Когда, наконец, перестали раздаваться в моих ушах бойкие и звучные голоса резвой итальянской речи, на меня напало уныние и какое-то отупение, и это удрученное состояние духа не покидало меня в продолжение всего возвратного пути. Даже Вена не могла пробудить во мне ни малейшего интереса; впрочем, мы и пробыли в ней так недолго, что я не успел и оглянуться, как попали мы в Краков. В нем, хорошо помню, пробыли мы целый день, потому что я долго ходил по книжным магазинам, отыскивая себе собрание стихотворений Мицкевича. Благо Краков – город вольный: где же, как не здесь, добыть мне эту запрещенную диковинку? В какой магазин ни зайду, на мой вопрос отвечают нехотя, озираются как-то опасливо и грубо отнекиваются: таких, дескать, книг у них нет, не было и никогда не будет. Надобно думать, что меня сочли за соглядатая, и я, конечно, не стал бы себя позорить своими напрасными поисками, если бы знал вперед, что благосостояние вольного города Кракова надежно охраняется под тройною опекою Австрии, России и Турции.
Как раз на русской границе было получено от графа Сергия Григорьевича уведомление, что мы должны прибыть в Москву не ранее половины июня, потому что до тех пор предполагаются в Москве празднования и торжества по случаю прибытия в нее царской фамилии с многочисленною свитою придворных особ и других высокопоставленных фамилий, а для приема петербургских гостей, которые непременно будут делать визиты графине, только что нанятый дом не может быть не приготовлен как следует. Таким образом, нам суждено было целых полтора месяца тащиться на долгих по длинному-предлинному пути, донельзя однообразному и безотрадно томительному, с привалами для отдыха в грязных и дрянных городишках, а в больших городах, как Радом, Варшава, Минск, Смоленск, даже Вязьма, мы останавливались на несколько дней, скучая и досадуя, что даром теряем время, которое с такою пользою и удовольствием могли бы мы провести в городах Италии, промелькнувших для нас с обидною быстротою.
Впрочем, сквозь смутные потемки, охватившие меня на этом долгом пути, выступают в моей памяти несколько подробностей, которые и теперь живо рисуются передо мною, как скудные оазисы на песчаной степи.

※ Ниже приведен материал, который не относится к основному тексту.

/-! `State.reset` (70_reset_and_hazards.md R230) -/

@[simp] theorem reset_sizes : State.reset.sizes = Config.defaultSizes := rfl
@[simp] theorem reset_filter : State.reset.filter = configFilter := rfl
@[simp] theorem reset_ringReady : State.reset.ringReady = false := rfl
@[simp] theorem reset_k : State.reset.k = 0 := rfl
@[simp] theorem reset_blen : State.reset.blen = 0 := rfl
@[simp] theorem reset_wr : State.reset.wr = 0 := rfl
@[simp] theorem reset_rd : State.reset.rd = 0 := rfl
@[simp] theorem reset_count : State.reset.count = 0 := rfl
@[simp] theorem reset_ovr : State.reset.ovr = false := rfl
@[simp] theorem reset_ringMem : State.reset.ringMem = [] := rfl
@[simp] theorem reset_fbReady : State.reset.fbReady = false := rfl
@[simp] theorem reset_target : State.reset.target = .native := rfl
@[simp] theorem reset_hist : State.reset.hist = unwrittenHistories 0 configFilter.coef := rfl
@[simp] theorem reset_outMem : State.reset.outMem = [] := rfl
@[simp] theorem reset_fxpIn : State.reset.fxpIn = [] := rfl
@[simp] theorem reset_result : State.reset.result = 0#32 := rfl
@[simp] theorem reset_errors : State.reset.errors = 0#7 := rfl
@[simp] theorem reset_inbox : State.reset.inbox = [] := rfl
@[simp] theorem reset_readData : State.reset.readData = 0#32 := rfl
@[simp] theorem reset_resets : State.reset.resets = 0 := rfl

end Sys2Proof.Laws
end

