/-- What a write may not reach: nothing at all, a read-only register, or a read-only window (20_memory.md R68). -/
inductive NotWritable : Option BusTarget → Prop where
  | unreached : NotWritable none
  | result : NotWritable (some .result)
  | ringCfg : NotWritable (some .ringCfg)
  | fbCfg : NotWritable (some .fbCfg)
  | param : NotWritable (some .param)
  | outWindow (offset : Nat) : NotWritable (some (.outWindow offset))
  | ringWindow (offset : Nat) : NotWritable (some (.ringWindow offset))

theorem hostWrite_notWritable {s : State} {a : Word} {size : AccessSize} (v : Word)
    (h : NotWritable (s.busTarget? a size)) : hostWrite a size v s = .next (s.setError .bus) := by
  unfold hostWrite
  generalize s.busTarget? a size = target at h
  cases h <;> rfl

/-- The readable registers but CMD, by their addresses (20_memory.md R63). -/
theorem registerAddress_cases {a : Word} (h : a.toNat ∈ [0x4, 0x8, 0xC, 0x10, 0x14]) :
    a = 0x4#32 ∨ a = 0x8#32 ∨ a = 0xC#32 ∨ a = 0x10#32 ∨ a = 0x14#32 := by
  simp only [List.mem_cons, List.not_mem_nil, or_false] at h
  bv_omega

theorem notWritable_register (s : State) {a : Word} (h : a.toNat ∈ [0x4, 0xC, 0x10, 0x14]) :
    NotWritable (s.busTarget? a .word) := by
  have hmem : a.toNat ∈ [0x4, 0x8, 0xC, 0x10, 0x14] := by
    simp only [List.mem_cons, List.not_mem_nil, or_false] at h ⊢
    omega
  obtain rfl | rfl | rfl | rfl | rfl := registerAddress_cases hmem
  · exact .result
  · simp at h
  · exact .ringCfg
  · exact .fbCfg
  · exact .param

/-- The writes of 20_memory.md R68 reach nothing they may write. -/
theorem notWritable_of_busError {s : State} {a : Word} {size : AccessSize} (hsizes : s.sizes.Valid)
    (h : size ≠ .word ∨ a.toNat % 4 ≠ 0 ∨ ¬ Mapped s.sizes a.toNat ∨ a.toNat ∈ [0x4, 0xC, 0x10, 0x14] ∨
      InWindow s.sizes .out 0x10000 a.toNat ∨ InWindow s.sizes .ring 0x100000 a.toNat) :
    NotWritable (s.busTarget? a size) := by
  by_cases hshape : size = .word ∧ a.toNat % 4 = 0
  · obtain ⟨rfl, haligned⟩ := hshape
    obtain hword | hmis | hunmapped | hregister | hout | hring := h
    · exact absurd rfl hword
    · exact absurd haligned hmis
    · exact busTarget_none (.inr (.inr hunmapped)) ▸ .unreached
    · exact notWritable_register s hregister
    · exact busTarget_outWindow hsizes haligned hout ▸ .outWindow _
    · exact busTarget_ringWindow hsizes haligned hring ▸ .ringWindow _
  · have hnone : s.busTarget? a size = none := if_neg hshape
    exact hnone ▸ .unreached

/-- Settles O36: such a read finds no target, and such a write none it may write. -/
theorem busErrorsChangeOnlyEBus : Obligations.BusErrorsChangeOnlyEBus := by
  unfold Obligations.BusErrorsChangeOnlyEBus
  simp only [← withError_bus]
  refine ⟨fun s a size rest hinbox herror => ?_, fun s a size v rest hsizes hinbox herror => ?_⟩
  · have hnone : State.busTarget? { s with inbox := rest } a size = none := busTarget_none herror
    rw [step_cons hinbox, applyEvent, hostRead, hnone]
    rfl
  · rw [step_cons hinbox]
    exact hostWrite_notWritable (s := { s with inbox := rest }) v (notWritable_of_busError hsizes herror)

/-! STATUS, bit by bit (10_state.md R31). -/

theorem statusWord_ringReady (s : State) : s.statusWord.getLsbD 0 = s.ringReady := by
  simp only [State.statusWord, BitVec.getLsbD_append]
  simp

theorem statusWord_fbReady (s : State) : s.statusWord.getLsbD 1 = s.fbReady := by
  simp only [State.statusWord, BitVec.getLsbD_append]
  simp

theorem statusWord_zeros (s : State) {i : Nat} (hlow : 2 ≤ i) (hhigh : i < 8) : s.statusWord.getLsbD i = false := by
  simp only [State.statusWord, BitVec.getLsbD_append]
  rw [if_neg (by omega), if_neg (by omega), if_pos (by omega), BitVec.getLsbD_zero]

/-- The error bits stand from bit 8 upwards; past the seventh both sides are 0. -/
theorem statusWord_errors (s : State) (i : Nat) : s.statusWord.getLsbD (8 + i) = s.errors.getLsbD i := by
  have hplace : 8 + i - 1 - 1 - 6 = i := by omega
  simp only [State.statusWord, BitVec.getLsbD_append, hplace]
  rw [if_neg (by omega), if_neg (by omega), if_neg (by omega)]
  split
  · rfl
  · rw [BitVec.getLsbD_zero, BitVec.getLsbD_of_ge _ _ (by omega)]

theorem statusWord_past_errors (s : State) {i : Nat} (h : 15 ≤ i) : s.statusWord.getLsbD i = false := by
  obtain ⟨j, rfl⟩ := Nat.exists_eq_add_of_le (show 8 ≤ i by omega)
  rw [statusWord_errors, BitVec.getLsbD_of_ge _ _ (by omega)]

/-! RING_CFG, FB_CFG and PARAM as numbers (10_state.md R32 to R34). -/

/-- Two bit strings side by side, as numbers. -/
theorem toNat_append_eq_add {m n : Nat} (x : BitVec m) (y : BitVec n) :
    (x ++ y).toNat = x.toNat * 2 ^ n + y.toNat := by
  rw [BitVec.toNat_append, ← Nat.shiftLeft_add_eq_or_of_lt y.isLt, Nat.shiftLeft_eq]

theorem ringCfgWord_toNat {s : State} (hk : s.k < 2 ^ 8) (hblen : s.blen < 2 ^ 16) :
    s.ringCfgWord.toNat = s.blen * 2 ^ 16 + s.k := by
  simp only [State.ringCfgWord, toNat_append_eq_add, BitVec.toNat_ofNat, Nat.mod_eq_of_lt hk, Nat.mod_eq_of_lt hblen]
  omega

theorem kMax_le {z : Sizes} (h : z.Valid) : z.kMax ≤ 128 := by
  have hmem := h.kMax_mem
  simp only [List.mem_cons, List.not_mem_nil, or_false] at hmem
  omega

/-- N_MAX, CNT_W and K_MAX fit their fields of PARAM (00_scope.md R9). -/
theorem paramWord_toNat {s : State} (h : s.sizes.Valid) :
    s.paramWord.toNat = s.sizes.nMax * 2 ^ 16 + s.sizes.cntW * 2 ^ 8 + s.sizes.kMax := by
  have hk : s.sizes.kMax < 2 ^ 8 := Nat.lt_of_le_of_lt (kMax_le h) (by decide)
  have hn : s.sizes.nMax < 2 ^ 16 := Nat.lt_of_le_of_lt h.nMax_le (by decide)
  have hw : s.sizes.cntW < 2 ^ 5 := Nat.lt_of_le_of_lt h.cntW_le (by decide)
  simp only [State.paramWord, toNat_append_eq_add, BitVec.toNat_ofNat, Nat.mod_eq_of_lt hk, Nat.mod_eq_of_lt hn,
    Nat.mod_eq_of_lt hw]
  omega

theorem rateCodeWord_toNat (r : RateCode) : (BitVec.ofNat 32 r.code).toNat = r.code := by
  rw [BitVec.toNat_ofNat, Nat.mod_eq_of_lt ((code_lt r).trans (by decide))]

/-- In a good state K and BLEN fit their fields of RING_CFG (10_state.md R24, R25). -/
theorem inv_ringCfg_fits {s : State} (h : Inv s) : s.k < 2 ^ 8 ∧ s.blen < 2 ^ 16 := by
  cases hready : s.ringReady with
  | false =>
    have hidle := h.idle hready
    simp [hidle.k_zero, hidle.blen_zero]
  | true =>
    have hring := h.ready hready
    have hk := hring.k_le
    have hkMax := kMax_le h.sizes
    have hblen := hring.blen_le
    have hnMax := h.sizes.nMax_le
    simp only [Sizes.slotStride] at hblen
    omega

/-- Settles O37: each of the five addresses reaches its register, whose word `busRead` returns. -/
theorem registerReads : Obligations.RegisterReads := by
  unfold Obligations.RegisterReads
  intro s a rest hinv hinbox ha
  obtain ⟨hk, hblen⟩ := inv_ringCfg_fits hinv
  obtain rfl | rfl | rfl | rfl | rfl := registerAddress_cases ha
  · exact ⟨s.result, step_read (target := .result) hinbox rfl rfl, by simp⟩
  · refine ⟨s.statusWord, step_read (target := .status) hinbox rfl rfl, by simp, fun _ => ?_, by simp⟩
    exact ⟨statusWord_ringReady s, statusWord_fbReady s, fun i _ => statusWord_errors s i,
      fun _ hlow hhigh => statusWord_zeros s hlow hhigh, fun _ hhigh => statusWord_past_errors s hhigh⟩
  · exact ⟨s.ringCfgWord, step_read (target := .ringCfg) hinbox rfl rfl, by simp [ringCfgWord_toNat hk hblen]⟩
  · exact ⟨BitVec.ofNat 32 s.target.code, step_read (target := .fbCfg) hinbox rfl rfl,
      by simpa using rateCodeWord_toNat s.target⟩
  · exact ⟨s.paramWord, step_read (target := .param) hinbox rfl rfl, by simp [paramWord_toNat hinv.sizes]⟩

/-! The three windows. -/

/-- Settles O38: in each window the read reaches its space, and `busRead` combines the four bytes little-endian. -/
theorem windowReadsAreLittleEndian : Obligations.WindowReadsAreLittleEndian := by
  unfold Obligations.WindowReadsAreLittleEndian
  intro s a rest sp base hsizes hinbox haligned hspace hwindow
  obtain ⟨rfl, rfl⟩ | ⟨rfl, rfl⟩ | ⟨rfl, rfl⟩ := hspace
  · exact step_read hinbox (busTarget_outWindow hsizes haligned hwindow) (memRead4 s .out _)
  · exact step_read hinbox (busTarget_fxpWindow hsizes haligned hwindow) (memRead4 s .fxp _)
  · exact step_read hinbox (busTarget_ringWindow hsizes haligned hwindow) (memRead4 s .ring _)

В Радоме, где мы пробыли около недели, я почему-то понравился тамошнему губернатору Бехтееву, о котором и теперь вспоминаю с благодарностью за его ласковую готовность коротать мое время довольно приятными развлечениями, которые доступны в таком захолустье, как Радом. Между прочим, зная мою любовь к искусствам, он повез меня с собою недалеко за город к одному престарелому поляку, у которого в его деревянном доме была хорошая галерея с произведениями итальянских и фламандских живописцев, а также и небольшое собрание античных статуй, бюстов и барельефов. Радушный хозяин угостил нас за завтраком столетним рейнвейном, а потом показывал и объяснял свои редкости, которые достались ему по наследству и частию дополнены им самим. Где теперь все эти драгоценности? Что с ними сталось?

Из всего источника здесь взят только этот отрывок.